5. Listen to Kate Bush's "The Sensual World" to motivate yourself to reach the end. It's a great song!
You're welcome.
These are amazing tips! Thank you so much for sharing them :) What you've written about reading chapter summaries before the actual chapter is so important. Many readers will get heaps more enjoyment out of the book by doing this. And nice to have a fellow Kate Bush fan here :) Around the time I was putting together the Wuthering Heights lectures, I listened to Kate Bush on repeat.. Heathcliff, it's me, I'm Cathy, I've come home.." 🎶
This ❤...
I am loving the content of your videos that I've discovered this year and they have become my favourite. No disrespect to others but most book channels focus on the number of books read and reading has never been a race for me. They mainly critique the latest bestsellers and I revel in the opportunity to delve into a deep read at my own pace, the great works. Thank you so much for reopening a door for me 🌻
Thank you, Carol :) The means a lot to me. I got caught up in using quantity as my metric for success for so many years, but it didn't make me happy. After emphasising quality, slow reading, and rereading, I experienced the most self-growth and reading once again became the joyful experience I used to love as a child! I'm so happy you're here reading with me :)
I came to Ulysses as a young man just graduated from high school in a rural part of North Carolina, working-class, uneducated for the most part, unconcerned with art because for the most part totally unaware of its being, in love with the painting of Francis Bacon and for that matter of Lucian Freud, Giacometti, others especially modernist British and French artists. Their monographs were littered with allusions to Joyce's Ulysses and Eliot's The Waste Land. The first time I read Ulysses, I only made it three hundred pages in; likewise the second attempt. It was twenty years later, in my late thirties, that I finally read it through.

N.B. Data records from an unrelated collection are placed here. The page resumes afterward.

-- ==== Sys2Proof/Laws/Batch.lean ====
section
/-! SUPPORT. `INGEST` and the loop of `INGEST_BATCH`: what they leave unchanged, what they deliver, and that
they do not read the units beside the synchronizer. -/

namespace Sys2Proof.Machine

theorem hunt_frame (pre : List Op) (b : Byte) (s : State) : sameOutsideSync s (State.hunt pre b s) := by
  unfold State.hunt
  split <;> exact ⟨rfl, rfl, rfl, rfl, rfl, rfl, rfl, rfl, rfl, rfl, rfl⟩

theorem hunt_flush_frame (pre : List Op) (b : Byte) (s : State) :
    sameOutsideSync s (State.hunt pre b (s.setCtx s.ctx.flush)) := by
  unfold State.hunt
  split <;> exact ⟨rfl, rfl, rfl, rfl, rfl, rfl, rfl, rfl, rfl, rfl, rfl⟩

/-- `INGEST` without `rst` writes the context, the step outputs and the record alone. -/
theorem execIngest_frame {e v g : Bool} {b : Byte} {s t : State}
    (h : execIngest false e v g b s = .next t) : sameOutsideSync s t := by
  replace h := (ifLegal_eq_next.mp h).2
  cases e
  case true => cases h; exact ⟨rfl, rfl, rfl, rfl, rfl, rfl, rfl, rfl, rfl, rfl, rfl⟩
  cases v
  case false => cases h; exact ⟨rfl, rfl, rfl, rfl, rfl, rfl, rfl, rfl, rfl, rfl, rfl⟩
  cases g
  case true => cases h; exact hunt_flush_frame _ _ _
  replace h : (if 25 ≤ s.ctx.nbytes.toNat then _ else s.byteRules s.ctx.state s.ctx.nbytes b) = _ := h
  split at h
  · cases h; exact hunt_flush_frame _ _ _
  · unfold State.byteRules State.captureByte at h
    split at h
    · cases h; exact hunt_frame _ _ _
    · split_ifs at h <;> cases h <;> exact ⟨rfl, rfl, rfl, rfl, rfl, rfl, rfl, rfl, rfl, rfl, rfl⟩

/-- A byte that `INGEST` takes is ready exactly when it delivers the captured payload. -/
theorem execIngest_delivered {g : Bool} {b : Byte} {s t : State}
    (h : execIngest false false true g b s = .next t) :
    (t.frameReadyQ = true ∧
        t.obs.delivered = s.obs.delivered ++ [{ index := s.obs.index, payload := t.ctx.buf }]) ∨
      (t.frameReadyQ = false ∧ t.obs.delivered = s.obs.delivered) := by
  replace h := (ifLegal_eq_next.mp h).2
  cases g
  case true => cases h; exact .inr (hunt_effect _ _ _).2
  replace h : (if 25 ≤ s.ctx.nbytes.toNat then _ else s.byteRules s.ctx.state s.ctx.nbytes b) = _ := h
  split at h
  · cases h; exact .inr (hunt_effect _ _ _).2
  · unfold State.byteRules State.captureByte at h
    split at h
    · cases h; exact .inr (hunt_effect _ _ _).2
    · split_ifs at h <;> cases h
      · exact .inr ⟨rfl, rfl⟩
      · exact .inl ⟨rfl, rfl⟩
      · exact .inr ⟨rfl, rfl⟩

/-- A clock edge that takes a byte, from `INGEST`: the delivery clears the gap counter, and the stage takes
the payload where the step accepted one. -/
theorem clockEdge_byteCiw (b : Byte) (s : State) :
    clockEdge (byteCiw b) s =
      andThen (execIngest false false true (gapExceeded s) b s) fun t =>
        .next (((t.setGap 0).dedupEdge false
          (if t.frameReadyQ then .footerOk else .huntHdr)).countInput) := by
  unfold clockEdge
  have hk : stepKey (byteCiw b) s =
      mkKey false false false true (gapExceeded s) s.ctx.state s.ctx.nbytes b := by simp [stepKey]
  rw [hk]
  cases hd : decodeKey (mkKey false false false true (gapExceeded s) s.ctx.state s.ctx.nbytes b) with
  | error e => rw [execIngest_of_error hd]; rfl
  | ok i =>
    rw [execIngest_of_decode hd]
    show andThen (exec i s) _ = _
    cases hx : exec i s with
    | fault r => rfl
    | refused r => rfl
    | next t =>
      simp only [andThen_next]
      congr 1
      have hs : Selects (byteCiw b) s i := by rw [← decodeKey_stepKey_iff, hk]; exact hd
      have hg : nextGapCount t.cfg.gapCntWidth (ciwRst (byteCiw b)) (ciwErr (byteCiw b)) (ciwVld (byteCiw b))
          (ciwTck (byteCiw b)) t.gapCnt = 0 := by
        simp [nextGapCount, isDelivery]
      have hr := (hs.exec_pulses hx).1
      rw [State.besideStep, hg, ciwRst_byteCiw]
      congr 1
      unfold State.dedupEdge
      by_cases hi : i = .footerOk
      · simp [hi, hr.mpr hi]
      · have : t.frameReadyQ = false := by simpa [hi] using hr
        simp [hi, this]

/-- The deliveries of a batch come after the earlier ones. -/
theorem ingestBytes_delivered (bs : List Byte) {g : Bool} {s t : State}
    (h : ingestBytes g bs s = .next t) : ∃ new, t.obs.delivered = s.obs.delivered ++ new := by
  induction bs generalizing g s with
  | nil => cases h; exact ⟨[], by simp⟩
  | cons b bs ih =>
    rw [ingestBytes, andThen_eq_next] at h
    obtain ⟨u, hu, h⟩ := h
    obtain ⟨new, hn⟩ := ih h
    obtain ⟨_, h2⟩ | ⟨_, h2⟩ := execIngest_delivered hu
    · exact ⟨{ index := s.obs.index, payload := u.ctx.buf } :: new, by rw [hn]; simp [h2]⟩
    · exact ⟨new, by rw [hn]; simp [h2]⟩

/-- The state with the units beside the synchronizer at other values. -/
def State.withBeside (g : Nat) (m : Memory) (h n : Bool) (l : List Delivery) (s : State) : State :=
  { s with gapCnt := g, ddLast := m, ddHave := h, ddNotifyQ := n, obs := { s.obs with notified := l } }

theorem execIngest_withBeside {gx : Bool} {b : Byte} (g : Nat) (m : Memory) (h n : Bool)
    (l : List Delivery) (s : State) :
    execIngest false false true gx b (s.withBeside g m h n l) =
      andThen (execIngest false false true gx b s) fun t => .next (t.withBeside g m h n l) := by
  have hhunt : ∀ (pre : List Op) (b : Byte) (s : State),
      State.hunt pre b (s.withBeside g m h n l) = (State.hunt pre b s).withBeside g m h n l := by
    intro pre b s; unfold State.hunt; split <;> rfl
  have hlegal : ∀ o o' : Host.Outcome State Fault Refusal,
      o' = (andThen o fun t => .next (t.withBeside g m h n l)) →
      State.ifLegal (s.withBeside g m h n l) o' =
        andThen (s.ifLegal o) fun t => .next (t.withBeside g m h n l) := by
    rintro o _ rfl
    by_cases hl : s.ctx.legal
    · rw [ifLegal_of_legal hl, ifLegal_of_legal (s := s.withBeside g m h n l) hl]
    · rw [ifLegal_of_illegal hl, ifLegal_of_illegal (s := s.withBeside g m h n l) hl]; rfl
  refine hlegal _ _ ?_
  cases gx
  case true => exact congrArg Host.Outcome.next (hhunt _ b (s.setCtx s.ctx.flush))
  show (if 25 ≤ s.ctx.nbytes.toNat then _ else _) = andThen (if 25 ≤ s.ctx.nbytes.toNat then _ else _) _
  split_ifs
  · exact congrArg Host.Outcome.next (hhunt _ b (s.setCtx s.ctx.flush))
  · show State.byteRules s.ctx.state s.ctx.nbytes b (s.withBeside g m h n l) =
      andThen (State.byteRules s.ctx.state s.ctx.nbytes b s) _
    cases s.ctx.state <;> simp only [State.byteRules]
    · exact congrArg Host.Outcome.next (hhunt _ b s)
    · split_ifs
      · unfold State.captureByte; split_ifs <;> rfl
      all_goals rfl

/-- A batch does not read the units beside the synchronizer. -/
theorem ingestBytes_withBeside (g : Nat) (m : Memory) (h n : Bool) (l : List Delivery) (gx : Bool)
    (bs : List Byte) (s : State) :
    ingestBytes gx bs (s.withBeside g m h n l) =
      andThen (ingestBytes gx bs s) fun t => .next (t.withBeside g m h n l) := by
  induction bs generalizing gx s with
  | nil => rfl
  | cons b bs ih =>
    rw [ingestBytes, ingestBytes, execIngest_withBeside, andThen_assoc, andThen_assoc]
    congr 1
    funext u
    exact ih false u.countInput

end Sys2Proof.Machine
end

Finally. I was waiting for your "How to" on Ulysses since a long time.
Thank you :) I've been personally looking forward to this one myself for a long time!

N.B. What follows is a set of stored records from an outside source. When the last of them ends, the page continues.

-- ==== Sys2Proof/Tests/Slice0.lean ====
section
/-! SUPPORT. The model's own tests. Every expected value is taken from spec/: the vectors of
95_test_vectors.md and the examples of the rules, named in each test's comment. The second half gives, for
every statement with hypotheses, concrete states and operands that meet them. -/

namespace Sys2Proof.Tests

open Sys2Proof Sys2Proof.Machine

/-! ## Helpers -/

/-- The named frame `Z` (95_test_vectors.md): header, 24 bytes of zero. -/
def payloadZ : Payload := Vector.ofFn fun i : Fin 25 => if i.val = 0 then 0x0F#8 else 0x00#8

/-- The payload of the named frame `Q` (95_test_vectors.md). -/
def payloadQ : Payload := #v[
  0x0F#8, 0x00#8, 0x48#8, 0x84#8, 0x44#8, 0x36#8, 0x43#8, 0xA2#8, 0x56#8, 0xD9#8, 0xEC#8, 0x77#8, 0x48#8,
  0x8C#8, 0xA6#8, 0x56#8, 0xC7#8, 0xCB#8, 0xE6#8, 0x7A#8, 0xFB#8, 0xFD#8, 0x00#8, 0x09#8, 0x00#8]

/-- The named frame `Q` as an input of `PACK`. -/
def frameQ : FrameIn :=
  { channels := #v[0, 137, 274, 411, 548, 685, 822, 959, 1096, 1233, 1370, 1507, 1644, 1781, 1918, 7]
    switches := #v[true, false], frameLost := false, failsafe := true }

/-- A payload of one byte at index `k` and another everywhere else. -/
def payloadAt (k : Nat) (x y : Byte) : Payload := Vector.ofFn fun i : Fin 25 => if i.val = k then x else y

/-- The machine in the context `(st, n)`, with the bytes of `Z` in `buf[0..n-1]` and `0x77` above. -/
def at' (st : SyncState) (n : Nat) : State :=
  { State.reset with
    ctx := { state := st, nbytes := BitVec.ofNat 5 n
             buf := Vector.ofFn fun i : Fin 25 => if i.val < n then payloadZ[i] else 0x77#8 } }

/-- The machine in the cycle after it accepted `Z`. -/
def held : State :=
  { at' .capturing 25 with
    frameReadyQ := true, ddLast := payloadZ, ddHave := true, ddNotifyQ := true }

/-- A machine with its next inputs. -/
def fed (s : State) (l : List Input) : State := { s with inputs := l }

/-- A property of the next state; false where the outcome is a fault or a refusal. -/
def after (o : Host.Outcome State Fault Refusal) (p : State → Bool) : Bool :=
  match o with
  | .next s => p s
  | .fault _ => false
  | .refused _ => false

/-- Whether the context of a state is `(st, n)`. -/
def ctxIs (st : SyncState) (n : Nat) (s : State) : Bool :=
  decide (s.ctx.state = st) && decide (s.ctx.nbytes.toNat = n)

/-! ## Well-formedness: each condition refuses an ill-formed operation -/

theorem test_guard_below_25_is_ill_formed :
    (Instr.guard false .capturing 24#5 0x00#8).wellFormed = false := by decide
theorem test_hunt_skip_of_header_is_ill_formed : (Instr.huntSkip 0x0F#8).wellFormed = false := by decide
theorem test_capture_at_0_is_ill_formed : (Instr.capture 0#5 0x11#8).wellFormed = false := by decide
theorem test_capture_at_24_is_ill_formed : (Instr.capture 24#5 0x11#8).wellFormed = false := by decide
theorem test_footer_bad_of_footer_is_ill_formed : (Instr.footerBad 0x00#8).wellFormed = false := by decide

/-! ## Decoding: keys written out bit by bit from 30_encoding.md R81 to R83

Order of the bits: RST ERR TCK VLD GX S NNNNN BBBBBBBB, and S' N'N'N'N'N' BBBBBBBB. -/

-- vector T1
theorem test_decode_reset : decodeKey 0b1111110000100001111#19 =
    .ok (.reset true true true true .capturing 1#5 0x0F#8) := by decide
-- vector T2
theorem test_decode_err_flush : decodeKey 0b0101010110000001111#19 =
    .ok (.errFlush false true false .capturing 12#5 0x0F#8) := by decide
-- vector T3
theorem test_decode_no_byte : decodeKey 0b0010010110000000000#19 =
    .ok (.noByte true false .capturing 12#5 0x00#8) := by decide
-- vector T6
theorem test_decode_gap_flush : decodeKey 0b0001110110001010101#19 =
    .ok (.gapFlush false .capturing 12#5 0x55#8) := by decide
-- vector T7
theorem test_decode_guard : decodeKey 0b0001011100100001111#19 =
    .ok (.guard false .capturing 25#5 0x0F#8) := by decide
-- vector T9, its key and its dispatch key
theorem test_decode_hunt_hdr : decodeKey 0b0001000000000001111#19 = .ok .huntHdr ∧
    decodeDispatch 0b00000000001111#14 = .ok .huntHdr := by decide
-- vector T10
theorem test_decode_hunt_skip : decodeKey 0b0001000000000000000#19 = .ok (.huntSkip 0x00#8) ∧
    decodeDispatch 0b00000000000000#14 = .ok (.huntSkip 0x00#8) := by decide
-- vector T17 (the tick bit set) and T13
theorem test_decode_capture : decodeKey 0b0011010010100110011#19 = .ok (.capture 5#5 0x33#8) ∧
    decodeDispatch 0b11011100000000#14 = .ok (.capture 23#5 0x00#8) := by decide
-- vector T14
theorem test_decode_footer_ok : decodeKey 0b0001011100000000000#19 = .ok .footerOk ∧
    decodeDispatch 0b11100000000000#14 = .ok .footerOk := by decide
-- vector T16
theorem test_decode_footer_bad : decodeKey 0b0001011100010000000#19 = .ok (.footerBad 0x80#8) ∧
    decodeDispatch 0b11100010000000#14 = .ok (.footerBad 0x80#8) := by decide
-- vector T18
theorem test_decode_unmatched : decodeKey 0b0001000001100001111#19 =
    .error (.unmatchedKey 0b00001100001111#14) := by decide
-- 30_encoding.md R82 rows 5 and 6: the guard needs N >= 25
theorem test_decode_guard_boundary :
    decodeKey (mkKey false false false true false .capturing 24#5 0x0F#8) = .ok (.footerBad 0x0F#8) := by
  decide

-- the words of the opcode table, at their sizes (vectors T12 and T7)
theorem test_decode_table_words :
    decodeTableWord 16 0x210F = some (.capture 1#5 0x0F#8) ∧
      decodeTableWord 24 0x0B90F = some (.guard false .capturing 25#5 0x0F#8) ∧
      decodeTableWord 16 0x4000 = none := by decide

-- vectors T12 and T8
theorem test_encode : encode (.capture 1#5 0x0F#8) = some (.dispatch 0x210F#14) ∧
    encode (.guard false .capturing 25#5 0x00#8) = some (.key 0x0B900#19) := by decide

/-! ## One step of each operation -/

-- 70_reset_and_hazards.md R231, example
theorem test_reset_of_held_frame :
    after (step (fed held [.cycle 0x800#12])) (fun s =>
      ctxIs .idle 0 s && !s.ddHave && decide (s.gapCnt = 0) && !frameAvail s && !s.ddNotifyQ) = true := by
  decide

-- 41_sync.md R132, example
theorem test_err_flush : after (step (fed (at' .capturing 12) [.cycle 0x400#12]))
    (fun s => ctxIs .idle 0 s && !s.frameReadyQ) = true := by decide
-- vector S10, first step: the byte of an error cycle is dropped
theorem test_err_flush_drops_the_byte : after (step (fed (at' .idle 0) [.cycle 0x50F#12]))
    (ctxIs .idle 0) = true := by decide

-- 41_sync.md R135, example
theorem test_no_byte_keeps_held_frame : after (step (fed held [.cycle 0x000#12]))
    (fun s => ctxIs .capturing 25 s && frameAvail s && !s.frameReadyQ && !s.ddNotifyQ) = true := by decide

-- 41_sync.md R133, example, with gap_cnt at 4
theorem test_gap_flush_then_header :
    after (step { at' .capturing 7 with gapCnt := 4, inputs := [.cycle 0x10F#12] }) (fun s =>
      ctxIs .capturing 1 s && decide (Memory.read s.ctx.buf 0 = 0x0F#8)
        && decide (s.obs.ops = [.gapFlush, .huntHdr])) = true := by decide
-- vector T6
theorem test_gap_flush_then_skip :
    after (step { at' .capturing 12 with gapCnt := 4, inputs := [.cycle 0x155#12] })
      (ctxIs .idle 0) = true := by decide

-- 41_sync.md R134, example
theorem test_guard_then_header : after (step (fed held [.cycle 0x10F#12])) (fun s =>
    ctxIs .capturing 1 s && !frameAvail s && decide (s.obs.ops = [.guard, .huntHdr])) = true := by decide
-- vector T8
theorem test_guard_then_skip : after (step (fed held [.cycle 0x100#12])) (ctxIs .idle 0) = true := by decide

-- vector T9
theorem test_hunt_hdr : after (step (fed (at' .idle 0) [.cycle 0x10F#12])) (fun s =>
    ctxIs .capturing 1 s && decide (Memory.read s.ctx.buf 0 = 0x0F#8)) = true := by decide

-- vector T11
theorem test_hunt_skip : after (step (fed (at' .idle 0) [.cycle 0x1FF#12])) (fun s =>
    ctxIs .idle 0 s && decide (eventCodes s = [1])) = true := by decide

-- vector T12
theorem test_capture_header_value : after (step (fed (at' .capturing 1) [.cycle 0x10F#12])) (fun s =>
    ctxIs .capturing 2 s && decide (Memory.read s.ctx.buf 1 = 0x0F#8)) = true := by decide
-- vector T13
theorem test_capture_footer_value : after (step (fed (at' .capturing 23) [.cycle 0x100#12])) (fun s =>
    ctxIs .capturing 24 s && !s.frameReadyQ) = true := by decide

-- vector T14
theorem test_footer_ok : after (step (fed (at' .capturing 24) [.cycle 0x100#12])) (fun s =>
    ctxIs .capturing 25 s && s.frameReadyQ && frameAvail s && s.ddNotifyQ
      && decide (heldPayload s = some payloadZ)) = true := by decide +kernel

-- vector T15
theorem test_footer_bad : after (step (fed (at' .capturing 24) [.cycle 0x10F#12])) (fun s =>
    ctxIs .capturing 25 s && !s.frameReadyQ && !s.frameRejectedQ && !frameAvail s
      && decide (eventCodes s = [2])) = true := by decide
-- vector S3 with EXPOSE_REJECT
theorem test_footer_bad_exposed :
    after (step { at' .capturing 24 with
        cfg := { Config.defaultParams with exposeReject := true }, inputs := [.cycle 0x101#12] })
      (fun s => s.frameRejectedQ && !s.frameReadyQ && !frameAvail s) = true := by decide

-- vector T17 (41_sync.md R131)
theorem test_ingest_capture : after (exec (.ingest false false true false 0x33#8) (at' .capturing 5))
    (ctxIs .capturing 6) = true := by decide
-- vector T18
theorem test_ingest_outside_the_invariant :
    (match exec (.ingest false false true false 0x0F#8) (at' .idle 3) with
      | .fault .invariantViolation => true
      | _ => false) = true := by decide

-- 10_state.md R21: a context outside the invariant has no successor, with no byte either
theorem test_no_byte_outside_the_invariant :
    (match step (fed (at' .idle 25) [.cycle 0x000#12]) with
      | .fault .invariantViolation => true
      | _ => false) = true := by decide

-- named frame Q
theorem test_pack_q : pack frameQ = payloadQ := by decide +kernel
-- vector C10: masking of 0x1234
theorem test_pack_masks :
    let p := pack { zeroFrameIn with channels := zeroFrameIn.channels.set 0 0x1234 }
    p[1] = 0x34#8 ∧ p[2] = 0x02#8 := by decide +kernel

-- 40_codec.md R110, example (vector C12)
theorem test_unpack_example :
    let f := unpack ((((payloadAt 2 0x08#8 0x00#8).set 0 0x0F#8).set 23 0x0F#8))
    f.channels = (Vector.replicate 16 0#11).set 1 1#11 ∧ f.switches = #v[true, true] ∧
      f.frameLost = true ∧ f.failsafe = true := by decide +kernel
-- vector C13
theorem test_unpack_ignores :
    unpack ((payloadAt 23 0xF5#8 0x00#8).set 24 0xFF#8) =
      { zeroFrame with switches := #v[true, false], frameLost := true } := by decide +kernel

-- vector G3
theorem test_gap_tick_saturates : after (exec (.gapTick false false false true) { State.reset with gapCnt := 255 })
    (fun s => decide (s.gapCnt = 255)) = true := by decide
-- vector G7
theorem test_gap_tick_in_error : after (exec (.gapTick false true false true) { State.reset with gapCnt := 7 })
    (fun s => decide (s.gapCnt = 8)) = true := by decide

-- vector B5
theorem test_batch_checks_the_gap_once :
    after (exec (.ingestBatch true [0x0F#8, 0x0F#8]) (at' .idle 0)) (ctxIs .capturing 2) = true := by decide
-- vector B2
theorem test_empty_batch : after (exec (.ingestBatch true []) (at' .capturing 12)) (ctxIs .capturing 12) = true := by
  decide

-- vector D1, first frame
theorem test_dedup_first : after (exec (.dedup payloadZ) (at' .capturing 25))
    (fun s => s.ddNotifyQ && s.ddHave) = true := by decide +kernel
-- vector S11, second frame
theorem test_dedup_equal : after (exec (.dedup payloadZ) held) (fun s => !s.ddNotifyQ && s.ddHave) = true := by
  decide +kernel

/-! ## Ports and placing an instruction -/

-- 10_state.md R40, 60_exceptions.md R204
theorem test_undefined_read : (match readPort .rxPayload State.reset with
    | .fault .undefinedOutputRead => true
    | _ => false) = true := by decide
theorem test_read_sync_nbytes : (match readPort .syncNbytes held with
    | .next (.count n) => decide (n = 25#5)
    | _ => false) = true := by decide

theorem test_fetch_dispatch_word : after (step (State.reset.withFetchWord 16 0x210F)) (fun s =>
    ctxIs .capturing 2 s && decide (Memory.read s.ctx.buf 1 = 0x0F#8)) = true := by decide
theorem test_fetch_key_word : after (step (State.reset.withFetchWord 24 0x0EC55)) (fun s =>
    decide (s.obs.ops = [.gapFlush, .huntSkip])) = true := by decide

/-! ## Witnesses: states and operands that meet the hypotheses of the statements -/

/-- The state in the cycle after an accepted frame meets the invariant. -/
theorem held_inv : held.Inv where
  params := by decide
  gapFits := by decide
  txFits := by decide
  legal := by decide
  meaningful := fun _ => by decide
  readyHeld := fun _ => by decide
  rejectedFull := fun h => absurd h (by decide)
  ddLastPayload := fun _ => by decide
  notifyReady := fun _ => rfl
  heldIsLast := fun _ _ => ⟨rfl, by decide +kernel⟩
  dedupAbsent := fun h => absurd h (by decide)

theorem held_avail : frameAvail held = true := by decide

/-- The invariant speaks of the registers alone. -/
theorem inv_of_inputs {s : State} (h : s.Inv) (l : List Input) : (fed s l).Inv :=
  ⟨h.params, h.gapFits, h.txFits, h.legal, h.meaningful, h.readyHeld, h.rejectedFull, h.ddLastPayload,
    h.notifyReady, h.heldIsLast, h.dedupAbsent⟩

theorem reset_inv : State.reset.Inv where
  params := by decide
  gapFits := by decide
  txFits := by decide
  legal := by decide
  meaningful := fun h => absurd h (by decide)
  readyHeld := fun h => absurd h (by decide)
  rejectedFull := fun h => absurd h (by decide)
  ddLastPayload := fun h => absurd h (by decide)
  notifyReady := fun h => absurd h (by decide)
  heldIsLast := fun _ h => absurd h (by decide)
  dedupAbsent := fun h => absurd h (by decide)

/-- A capture that waits for its 25th byte meets the invariant. -/
theorem capturing_inv : (at' .capturing 24).Inv where
  params := by decide
  gapFits := by decide
  txFits := by decide
  legal := by decide
  meaningful := fun _ => by decide
  readyHeld := fun h => absurd h (by decide)
  rejectedFull := fun h => absurd h (by decide)
  ddLastPayload := fun h => absurd h (by decide)
  notifyReady := fun h => absurd h (by decide)
  heldIsLast := fun _ h => absurd h (by decide)
  dedupAbsent := fun h => absurd h (by decide)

honestly i’m so glad i found your channel.. i have no one to talk about literature and your enthusiasm is very motivating .. and i have found more authors and books to check out because of you and videos thank you :)))))

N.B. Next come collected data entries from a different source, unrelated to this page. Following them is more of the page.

/-- The drive enable set; its delay timer starts at 0 (R98, R106). An enable already set keeps its timer. -/
def ArmRec.enable (r : ArmRec) : ArmRec := if r.driveEnable then r else { r with driveEnable := true, delay := 0 }

/-- The drive enable cleared (R98, R106). -/
def ArmRec.disable (r : ArmRec) : ArmRec := { r with driveEnable := false, delay := 0 }

/-- An arm made EMPTY: drive enable cleared, declaration and start count dropped (R104, R105). -/
def ArmRec.emptied (r : ArmRec) : ArmRec := { r.disable with state := .empty, declaration := none, startCount := none }

/-- An arm made STOPPING: drive enable cleared, start count kept (R97, R106). -/
def ArmRec.stop (r : ArmRec) : ArmRec := { r.disable with state := .stopping }

/-- An arm made RUNNING from a start count: drive enable set (R106, R115, R123, R124). -/
def ArmRec.run (r : ArmRec) (start : Nat) : ArmRec := { r.enable with state := .running, startCount := some start }

/-- An arm record stored; a change of its drive enable or ready lamp makes a write pending for an active stream (R99). -/
def State.setArm (s : State) (x : Stream) (arm : Arm) (r : ArmRec) : State :=
  let old := s.arm x arm
  let changed := old.driveEnable != r.driveEnable || old.lamp != r.lamp
  let st := s.stream x
  s.setStream x { st with
    arms := st.arms.set arm r
    writePending := st.writePending || (changed && (s.streamProfile x).active) }

/-- An arm's declared grade is `g` (R110). -/
def ArmRec.holds (r : ArmRec) (g : Nat) : Bool := r.declaration.map Declaration.grade == some g

/-- The consumed length of an arm: the stream counter less the start count, 0 while none is present (R97). -/
def State.consumed (s : State) (x : Stream) (r : ArmRec) : Nat :=
  match r.startCount with
  | some c => s.streamCount x - c
  | none => 0

/-- The delay of a DELAY mode in ticks (R98). -/
def DriveMode.delay? : DriveMode → Option Nat
  | .input => none
  | .delay100 => some 100
  | .delay200 => some 200
  | .delay400 => some 400
  | .delay800 => some 800

/-- Whether an arm's drive is good (R98). -/
def State.driveGood (s : State) (x : Stream) (arm : Arm) : Bool :=
  let r := s.arm x arm
  match (s.streamProfile x).driveMode.delay? with
  | none => r.driveGood.level
  | some d => r.driveEnable && d ≤ r.delay

/-- Whether a COMMITTED or FIRED slot has chosen an arm. -/
def State.chosenBy (s : State) (x : Stream) (arm : Arm) (st : SlotState) : Bool :=
  match (s.stream x).slot with
  | some v => v.state == st && v.chosen == some arm
  | none => false

/-- An EMPTY arm becomes LOADED when declared, present and latched (R103). -/
def State.tryLoad (s : State) (x : Stream) (arm : Arm) : State :=
  let r := s.arm x arm
  if r.state == .empty && r.declaration.isSome && r.present.level && r.latched.level then
    s.setArm x arm { r with state := .loaded }
  else s

/-! ### Commit (R110 to R112) -/

/-- The slot's speed is above splice_max_speed (R110, R113, R14). -/
def State.tooFast (s : State) (x : Stream) : Bool := (s.streamProfile x).spliceMaxSpeed < s.streamSpeed x

/-- The arm that a slot would choose, if the commit requirement is met (R110, step 2). -/
def State.requirement (s : State) (x : Stream) (grade : Nat) : Option Arm :=
  let st := s.stream x
  match st.running with
  | some arm =>
    if s.tracking && !st.broken && !st.linkFault && (s.arm x arm.other).state == .ready && (s.arm x arm.other).holds grade
    then some arm.other else none
  | none => none

/-- A slot commits to an arm (R110, step 3). -/
def State.commitSlot (s : State) (x : Stream) (v : Slot) (arm : Arm) : State :=
  let s := s.setArm x arm (s.arm x arm).enable
  let s := (s.setSlot x (some { v with state := .committed, chosen := some arm })).raise .spliceCommit
  s.raiseIf (s.tooFast x) .speedCap

/-- The commit point of a PLANNED slot that is not DEFERRED, once reached (R110): the pin, then commit or DEFERRED. -/
def State.commitTest (s : State) (x : Stream) : State :=
  match (s.stream x).slot with
  | none => s
  | some v =>
    if v.state == .planned && !v.deferred && v.commitPoint ≤ s.streamPos x then
      let s := (v.target?.map s.pinStart).getD s
      let v := (s.stream x).slot.getD v
      match s.requirement x v.grade with
      | some arm => s.commitSlot x v arm
      | none => (s.setSlot x (some { v with deferred := true })).raiseIf (v.kind == .grade) .gradeMissed
    else s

Thank you, Stephanie. I'm so happy you found my channel too. I'm so thrilled that you're enjoying these great books with me!
I may pick up this one at some point. I’ve been put off Joyce in the past, but I loved Dubliners, which has some of the most hauntingly beautiful stories that I’ve ever read. “The Dead” makes my heart ache.
'Hauntingly beautiful' is the perfect description of that story!
@@BenjaminMcEvoy I discovered it at a time when I was obsessed with ghost stories, and in a sense it felt like the perfect ghost story. 🙂
To be honest, as a student majoring in English, your videos really help me a lot with literature stuff.
I'm so happy to hear I can help :) Good luck with your studies!!
I can’t believe this content is free, thank you
I'm so happy you're enjoying it :) Happy reading, Rose!
Thank you so much for sharing your passion and your knowledge! I was definitely on the verge of abandoning it, and am very grateful to have this guidance and perspective as to how I can begin. Many thanks to you.
You are so welcome, Rachel! Thank you so much for your kind words and for watching :) I'm thrilled that you are persevering with Ulysses! I'd love to know how you get on with it!!
Thank you❣ I'm in my lunch time watching this.
Nice one :) Have a great lunch break!
I'm aiming to start reading Joyce more this year, specifically since I've been reading through the works of Samuel Beckett lately, and I know Beckett worked closely with Joyce during the creation of Finnegans Wake. So, I know I'm coming at Joyce a bit backward, and it's good to see other works that'll make better sense of Ulysses.
Thank you very much! It's great help!
_
I'm now reading 'Ulysses'. I wish I had started earlier.
_
Two favourite quotes:
1. 'Travel round in front of the sun, steal a day’s march on him. Keep it up for ever never grow a day older technically.' (Part II / Chapter 4 - Calypso)
2. '...Do you know what is the proudest word you will ever hear from an Englishman’s mouth?
....
-That on his empire, Stephen said, the sun never sets. ***
-Ba! - Mr Deasy cried. - That’s not English. A French Celt said that.
...
I paid my way. ' ***
'_
Good man, good man.
_
- I paid my way. I never borrowed a shilling in my life. Can you feel that? I owe nothing.'
_
(Part 1/Chapter 2 - Nestor)
I read Blood Meridian when I was about 15 as a young literature nerd, solely because of the subject matter and how much hype had been built around it being a 'difficult read'; almost exalting it to a legendary status. I decided to move onto Ulysses after finding Blood Meridian not only a pretty easy read all in all but still remains as my favorite novel to this day. Being reread many times over.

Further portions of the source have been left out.